Exercise: Return the count of lines in the records that include the string "jtagLoad", and nothing besides it.

Stored data entries:
==*==

theorem frame_trainRequest (s : State) : s.only (State.trainRequest s) [.reck, .dram, .plat] (regsOf ["SYS_START_STATUS", "DRAM_TRAIN"]) := by
  unfold State.trainRequest
  generalize hP : ([.reck, .dram, .plat] : List Part) = P
  generalize hL : (["SYS_START_STATUS", "DRAM_TRAIN"] : List String) = L
  repeat (first
    | with_reducible exact keep_refl _ _ _
    | ((try lift_lets -underBinder); with_reducible intro y; clear_value y)
    | with_reducible apply keep_if
    | (with_reducible apply keep_on; on_goal 2 => first | assumption | (with_reducible apply reg_SYS_START_STATUS_PATCH_SETTLED; simp [← hL]))
    | (with_reducible apply keep_modPlat; on_goal 2 => simp [← hP])
    | (with_reducible apply keep_of (frame_startTraining ..); on_goal 2 => simp [← hP]
       on_goal 2 => simp [← hL]))

theorem frame_bistEffect (s : State) (v : Nat) : s.only (bistEffect s v) [] (regsOf ["SYS_BIST_STATUS"]) := by
  unfold bistEffect
  generalize hP : ([] : List Part) = P
  generalize hL : (["SYS_BIST_STATUS"] : List String) = L
  repeat (first
    | with_reducible exact keep_refl _ _ _
    | with_reducible apply keep_if
    | (with_reducible apply keep_set; on_goal 2 => first | assumption | (with_reducible apply reg_SYS_BIST_STATUS_STATE; simp [← hL]) | (with_reducible apply reg_SYS_BIST_STATUS_BLOCK; simp [← hL]) | (with_reducible apply reg_SYS_BIST_STATUS_BEAD; simp [← hL])))

theorem frame_bistDone (s : State) (failing : Option Nat) : s.only (State.bistDone s failing) [] (regsOf ["SYS_BIST_STATUS"]) := by
  unfold State.bistDone
  generalize hP : ([] : List Part) = P
  generalize hL : (["SYS_BIST_STATUS"] : List String) = L
  repeat (first
    | with_reducible exact keep_refl _ _ _
    | with_reducible apply keep_if
    | (with_reducible apply keep_set; on_goal 2 => first | assumption | (with_reducible apply reg_SYS_BIST_STATUS_STATE; simp [← hL]) | (with_reducible apply reg_SYS_BIST_STATUS_BEAD; simp [← hL]) | (with_reducible apply reg_SYS_BIST_STATUS_FAIL_EVT; simp [← hL]))
    | (with_reducible apply keep_on; on_goal 2 => first | assumption | (with_reducible apply reg_SYS_BIST_STATUS_STATE; simp [← hL]) | (with_reducible apply reg_SYS_BIST_STATUS_BEAD; simp [← hL]) | (with_reducible apply reg_SYS_BIST_STATUS_FAIL_EVT; simp [← hL]))
    | split)

theorem frame_markBad (s : State) (v0 : ScrubTarget) : s.only (State.markBad s v0) [.rules, .fdb, .lpm, .flow] (regsOf ["FDB_USED", "LPM_USED", "LPM_V4_COUNT", "LPM_V6_COUNT"]) := by
  unfold State.markBad
  generalize hP : ([.rules, .fdb, .lpm, .flow] : List Part) = P
  generalize hL : (["FDB_USED", "LPM_USED", "LPM_V4_COUNT", "LPM_V6_COUNT"] : List String) = L
  repeat (first
    | with_reducible exact keep_refl _ _ _
    | with_reducible apply keep_if
    | (with_reducible apply keep_modFlow; on_goal 2 => simp [← hP])
    | (with_reducible apply keep_of (frame_setFdb ..); on_goal 2 => simp [← hP]
       on_goal 2 => simp [← hL])
    | (with_reducible apply keep_of (frame_setLpm ..); on_goal 2 => simp [← hP]
       on_goal 2 => simp [← hL])
    | (with_reducible apply keep_of (frame_ruleBad ..); on_goal 2 => simp [← hP]
       on_goal 2 => simp [← hL])
    | split)

theorem frame_tableScrub (s : State) (v0 : ScrubTarget) : s.only (State.tableScrub s v0) [.rules, .fdb, .lpm, .flow, .dram] (regsOf ["SYS_SCRUB_PASSES", "PARSE_STATUS", "PARSE_PARITY_LOC", "FDB_STATUS", "FDB_USED", "FDB_PARITY_LOC", "FDB_PARITY_CNT", "LPM_STATUS", "LPM_USED", "LPM_V4_COUNT", "LPM_V6_COUNT", "LPM_PARITY_LOC", "LPM_PARITY_CNT", "FLOW_STATUS", "FLOW_USED", "FLOW_POISON_LOC", "DRAM_STATUS", "DRAM_ROW_GUARD_CNT"]) := by
  unfold State.tableScrub
  generalize hP : ([.rules, .fdb, .lpm, .flow, .dram] : List Part) = P
  generalize hL : (["SYS_SCRUB_PASSES", "PARSE_STATUS", "PARSE_PARITY_LOC", "FDB_STATUS", "FDB_USED", "FDB_PARITY_LOC", "FDB_PARITY_CNT", "LPM_STATUS", "LPM_USED", "LPM_V4_COUNT", "LPM_V6_COUNT", "LPM_PARITY_LOC", "LPM_PARITY_CNT", "FLOW_STATUS", "FLOW_USED", "FLOW_POISON_LOC", "DRAM_STATUS", "DRAM_ROW_GUARD_CNT"] : List String) = L
  repeat (first
    | with_reducible exact keep_refl _ _ _
    | with_reducible apply keep_if
    | (with_reducible apply keep_set; on_goal 2 => first | assumption | (with_reducible apply reg_SYS_SCRUB_PASSES_COUNT; simp [← hL]))
    | (with_reducible apply keep_of (frame_ruleParity ..); on_goal 2 => simp [← hP]
       on_goal 2 => simp [← hL])
    | (with_reducible apply keep_of (frame_fdbParity ..); on_goal 2 => simp [← hP]
       on_goal 2 => simp [← hL])
    | (with_reducible apply keep_of (frame_lpmParity ..); on_goal 2 => simp [← hP]
       on_goal 2 => simp [← hL])
    | (with_reducible apply keep_of (frame_contextFound ..); on_goal 2 => simp [← hP]
       on_goal 2 => simp [← hL])
    | split)

theorem frame_scrub (s : State) (t : ScrubTarget) : s.only (State.scrub s t) [.rules, .fdb, .lpm, .flow, .dram] (regsOf ["SYS_SCRUB_PASSES", "PARSE_STATUS", "PARSE_PARITY_LOC", "FDB_STATUS", "FDB_USED", "FDB_PARITY_LOC", "FDB_PARITY_CNT", "LPM_STATUS", "LPM_USED", "LPM_V4_COUNT", "LPM_V6_COUNT", "LPM_PARITY_LOC", "LPM_PARITY_CNT", "FLOW_STATUS", "FLOW_USED", "FLOW_POISON_LOC", "DRAM_STATUS", "DRAM_ROW_GUARD_CNT"]) := by
  unfold State.scrub
  generalize hP : ([.rules, .fdb, .lpm, .flow, .dram] : List Part) = P
  generalize hL : (["SYS_SCRUB_PASSES", "PARSE_STATUS", "PARSE_PARITY_LOC", "FDB_STATUS", "FDB_USED", "FDB_PARITY_LOC", "FDB_PARITY_CNT", "LPM_STATUS", "LPM_USED", "LPM_V4_COUNT", "LPM_V6_COUNT", "LPM_PARITY_LOC", "LPM_PARITY_CNT", "FLOW_STATUS", "FLOW_USED", "FLOW_POISON_LOC", "DRAM_STATUS", "DRAM_ROW_GUARD_CNT"] : List String) = L
  repeat (first
    | with_reducible exact keep_refl _ _ _
    | with_reducible apply keep_if
    | (with_reducible apply keep_of (frame_tableScrub ..); on_goal 2 => simp [← hP]
       on_goal 2 => simp [← hL])
    | (with_reducible apply keep_of (frame_markBad ..); on_goal 2 => simp [← hP]
       on_goal 2 => simp [← hL]))

theorem frame_obsEffect (old : State) (s : State) : s.only (obsEffect old s) [.plat] (regsOf []) := by
  unfold obsEffect
  generalize hP : ([.plat] : List Part) = P
  generalize hL : ([] : List String) = L
  repeat (first
    | with_reducible exact keep_refl _ _ _
    | ((try lift_lets -underBinder); with_reducible intro y; clear_value y)
    | (with_reducible apply keep_modPlat; on_goal 2 => simp [← hP]))

theorem frame_rejudgeAll (s : State) : s.only (State.rejudgeAll s) [.ports, .counters, .pair] (regsOf ["MAC_PORT_STATUS", "MAC_PORT_EVT", "CNT_HALF_LO", "CNT_HALF_HI", "STAMP_PORT_STATUS", "PAIR_STATUS"]) := by
  unfold State.rejudgeAll
  generalize hP : ([.ports, .counters, .pair] : List Part) = P
  generalize hL : (["MAC_PORT_STATUS", "MAC_PORT_EVT", "CNT_HALF_LO", "CNT_HALF_HI", "STAMP_PORT_STATUS", "PAIR_STATUS"] : List String) = L
  repeat (first
    | with_reducible assumption
    | with_reducible exact keep_refl _ _ _
    | ((try lift_lets -underBinder); with_reducible intro y; refine cut_at (A := State.only s y P (regsOf L)) ?_ ?_; on_goal 2 => (intro hy; clear_value y)
       unfold y)
    | with_reducible refine keep_foldl ?_ (fun u a => ?_)
    | (with_reducible apply keep_of (frame_rejudge ..); on_goal 2 => simp [← hP]
       on_goal 2 => simp [← hL])
    | (with_reducible apply keep_of (frame_mirrorLink ..); on_goal 2 => simp [← hP]
       on_goal 2 => simp [← hL]))

theorem frame_jtag (s : State) (opcode : Nat) : s.only (State.jtag s opcode) [.ports, .counters, .pair, .plat] (regsOf ["MAC_PORT_STATUS", "MAC_PORT_EVT", "CNT_HALF_LO", "CNT_HALF_HI", "STAMP_PORT_STATUS", "PAIR_STATUS"]) := by
  unfold State.jtag
  generalize hP : ([.ports, .counters, .pair, .plat] : List Part) = P
  generalize hL : (["MAC_PORT_STATUS", "MAC_PORT_EVT", "CNT_HALF_LO", "CNT_HALF_HI", "STAMP_PORT_STATUS", "PAIR_STATUS"] : List String) = L
  repeat (first
    | with_reducible assumption
    | with_reducible exact keep_refl _ _ _
    | ((try lift_lets -underBinder); with_reducible intro y; refine cut_at (A := State.only s y P (regsOf L)) ?_ ?_; on_goal 2 => (intro hy; clear_value y)
       unfold y)
    | ((try lift_lets -underBinder); with_reducible intro y; clear_value y)
    | with_reducible apply keep_if
    | (with_reducible apply keep_modPlat; on_goal 2 => simp [← hP])
    | (with_reducible apply keep_of (frame_rejudgeAll ..); on_goal 2 => simp [← hP]
       on_goal 2 => simp [← hL]))

theorem frame_jtagLoad (s : State) (opcode : Nat) : s.only (State.jtagLoad s opcode) [.ports, .counters, .pair, .plat] (regsOf ["MAC_PORT_STATUS", "MAC_PORT_EVT", "CNT_HALF_LO", "CNT_HALF_HI", "STAMP_PORT_STATUS", "PAIR_STATUS"]) := by
  unfold State.jtagLoad
  generalize hP : ([.ports, .counters, .pair, .plat] : List Part) = P
  generalize hL : (["MAC_PORT_STATUS", "MAC_PORT_EVT", "CNT_HALF_LO", "CNT_HALF_HI", "STAMP_PORT_STATUS", "PAIR_STATUS"] : List String) = L
  repeat (first
    | with_reducible exact keep_refl _ _ _
    | (with_reducible apply keep_modPlat; on_goal 2 => simp [← hP])
    | (with_reducible apply keep_of (frame_jtag ..); on_goal 2 => simp [← hP]
       on_goal 2 => simp [← hL])
    | split)

theorem frame_endCycle (s : State) : s.only (State.endCycle s) [.time, .ports, .counters, .events, .reck, .buf, .host, .pair] (regsOf ["CNT_HALF_LO", "CNT_HALF_HI", "TIME_DOM_PHASE_LEFT", "TIME_DOM_STATUS", "TIME_PRES_STATUS", "STAMP_LL_STATUS", "STAMP_RET_STATUS", "STAMP_LOST_CNT", "BUF_WITHDRAWN", "RING_CFG", "RING_DEV_INDEX"]) := by
  unfold State.endCycle
  generalize hP : ([.time, .ports, .counters, .events, .reck, .buf, .host, .pair] : List Part) = P
  generalize hL : (["CNT_HALF_LO", "CNT_HALF_HI", "TIME_DOM_PHASE_LEFT", "TIME_DOM_STATUS", "TIME_PRES_STATUS", "STAMP_LL_STATUS", "STAMP_RET_STATUS", "STAMP_LOST_CNT", "BUF_WITHDRAWN", "RING_CFG", "RING_DEV_INDEX"] : List String) = L
  repeat (first
    | with_reducible assumption
    | with_reducible exact keep_refl _ _ _
    | ((try lift_lets -underBinder); with_reducible intro y; refine cut_at (A := State.only s y P (regsOf L)) ?_ ?_; on_goal 2 => (intro hy; clear_value y)
       unfold y)
    | ((try lift_lets -underBinder); with_reducible intro y; clear_value y)
    | with_reducible refine keep_foldl ?_ (fun u a => ?_)
    | (with_reducible apply keep_of (frame_presTransition ..); on_goal 2 => simp [← hP]
       on_goal 2 => simp [← hL])
    | (with_reducible apply keep_of (frame_withdrawCheck ..); on_goal 2 => simp [← hP]
       on_goal 2 => simp [← hL])
    | (with_reducible apply keep_of (frame_trimStamps ..); on_goal 2 => simp [← hP]
       on_goal 2 => simp [← hL]))

theorem frame_tick (s : State) : s.only (State.tick s) [.cycle, .time, .ports, .counters, .events, .reck, .buf, .host, .pair, .plat] (regsOf ["CNT_HALF_LO", "CNT_HALF_HI", "TIME_DOM_PHASE_LEFT", "TIME_DOM_STATUS", "TIME_PRES_STATUS", "STAMP_LL_STATUS", "STAMP_RET_STATUS", "STAMP_LOST_CNT", "BUF_WITHDRAWN", "RING_CFG", "RING_DEV_INDEX"]) := by
  unfold State.tick
  generalize hP : ([.cycle, .time, .ports, .counters, .events, .reck, .buf, .host, .pair, .plat] : List Part) = P
  generalize hL : (["CNT_HALF_LO", "CNT_HALF_HI", "TIME_DOM_PHASE_LEFT", "TIME_DOM_STATUS", "TIME_PRES_STATUS", "STAMP_LL_STATUS", "STAMP_RET_STATUS", "STAMP_LOST_CNT", "BUF_WITHDRAWN", "RING_CFG", "RING_DEV_INDEX"] : List String) = L
  repeat (first
    | with_reducible exact keep_refl _ _ _
    | with_reducible apply keep_if
    | (with_reducible apply keep_of (frame_tickClocks ..); on_goal 2 => simp [← hP]
       on_goal 2 => simp [← hL])
    | (with_reducible apply keep_of (frame_obsTick ..); on_goal 2 => simp [← hP]
       on_goal 2 => simp [← hL])
    | (with_reducible apply keep_of (frame_endCycle ..); on_goal 2 => simp [← hP]
       on_goal 2 => simp [← hL]))

theorem frame_abortCommands (s : State) (f : Func) : s.only (State.abortCommands s f) [.events, .reck, .host] (regsOf ["RING_CFG", "RING_DEV_INDEX"]) := by
  unfold State.abortCommands
  generalize hP : ([.events, .reck, .host] : List Part) = P
  generalize hL : (["RING_CFG", "RING_DEV_INDEX"] : List String) = L
  repeat (first
    | with_reducible exact keep_refl _ _ _
    | with_reducible apply keep_if
    | with_reducible refine keep_foldl ?_ (fun u a => ?_)
    | (with_reducible apply keep_endOwn; on_goal 2 => simp [← hP])
    | (with_reducible apply keep_of (frame_complete ..); on_goal 2 => simp [← hP]
       on_goal 2 => simp [← hL])
    | split)

theorem frame_cutTransmit (s : State) (p : Nat) : s.only (State.cutTransmit s p) [.ports, .counters, .events, .path, .buf, .tally, .host, .pair] (regsOf ["CNT_HALF_LO", "CNT_HALF_HI", "TALLY_STATUS", "TALLY_RING_LEVEL", "TALLY_LOST_CNT", "BUF_POOL_USED", "BUF_POOL_SHARED", "BUF_STATUS", "BUF_XOFF_POOLS", "BUF_LANDING", "BUF_BAD_FREE_LOC", "BUF_BAD_FREE_CNT", "QUE_COPIES", "RING_DEV_INDEX"]) := by
  unfold State.cutTransmit
  generalize hP : ([.ports, .counters, .events, .path, .buf, .tally, .host, .pair] : List Part) = P
  generalize hL : (["CNT_HALF_LO", "CNT_HALF_HI", "TALLY_STATUS", "TALLY_RING_LEVEL", "TALLY_LOST_CNT", "BUF_POOL_USED", "BUF_POOL_SHARED", "BUF_STATUS", "BUF_XOFF_POOLS", "BUF_LANDING", "BUF_BAD_FREE_LOC", "BUF_BAD_FREE_CNT", "QUE_COPIES", "RING_DEV_INDEX"] : List String) = L
  repeat (first
    | with_reducible assumption
    | with_reducible exact keep_refl _ _ _
    | ((try lift_lets -underBinder); with_reducible intro y; refine cut_at (A := State.only s y P (regsOf L)) ?_ ?_; on_goal 2 => (intro hy; clear_value y)
       unfold y)
    | ((try lift_lets -underBinder); with_reducible intro y; clear_value y)
    | (with_reducible apply keep_modPort; on_goal 2 => simp [← hP])
    | (with_reducible apply keep_modPath; on_goal 2 => simp [← hP])
    | (with_reducible apply keep_of (frame_injectCopy ..); on_goal 2 => simp [← hP]
       on_goal 2 => simp [← hL])
    | (with_reducible apply keep_of (frame_copyRecord ..); on_goal 2 => simp [← hP]
       on_goal 2 => simp [← hL])
    | (with_reducible apply keep_of (frame_decrementAll ..); on_goal 2 => simp [← hP]
       on_goal 2 => simp [← hL])
    | (with_reducible apply keep_of (frame_syncCopies ..); on_goal 2 => simp [← hP]
       on_goal 2 => simp [← hL])
    | (with_reducible apply keep_of (frame_dropRefs ..); on_goal 2 => simp [← hP]
       on_goal 2 => simp [← hL])
    | split)

theorem frame_loseStamps (s : State) : s.only (State.loseStamps s) [.events, .host] (regsOf ["RING_DEV_INDEX"]) := by
  unfold State.loseStamps
  generalize hP : ([.events, .host] : List Part) = P
  generalize hL : (["RING_DEV_INDEX"] : List String) = L
  repeat (first
    | with_reducible exact keep_refl _ _ _
    | with_reducible apply keep_if
    | with_reducible refine keep_foldl ?_ (fun u a => ?_)
    | (with_reducible apply keep_of (frame_putInject ..); on_goal 2 => simp [← hP]
       on_goal 2 => simp [← hL])
    | split)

==*==

Output for this task: 2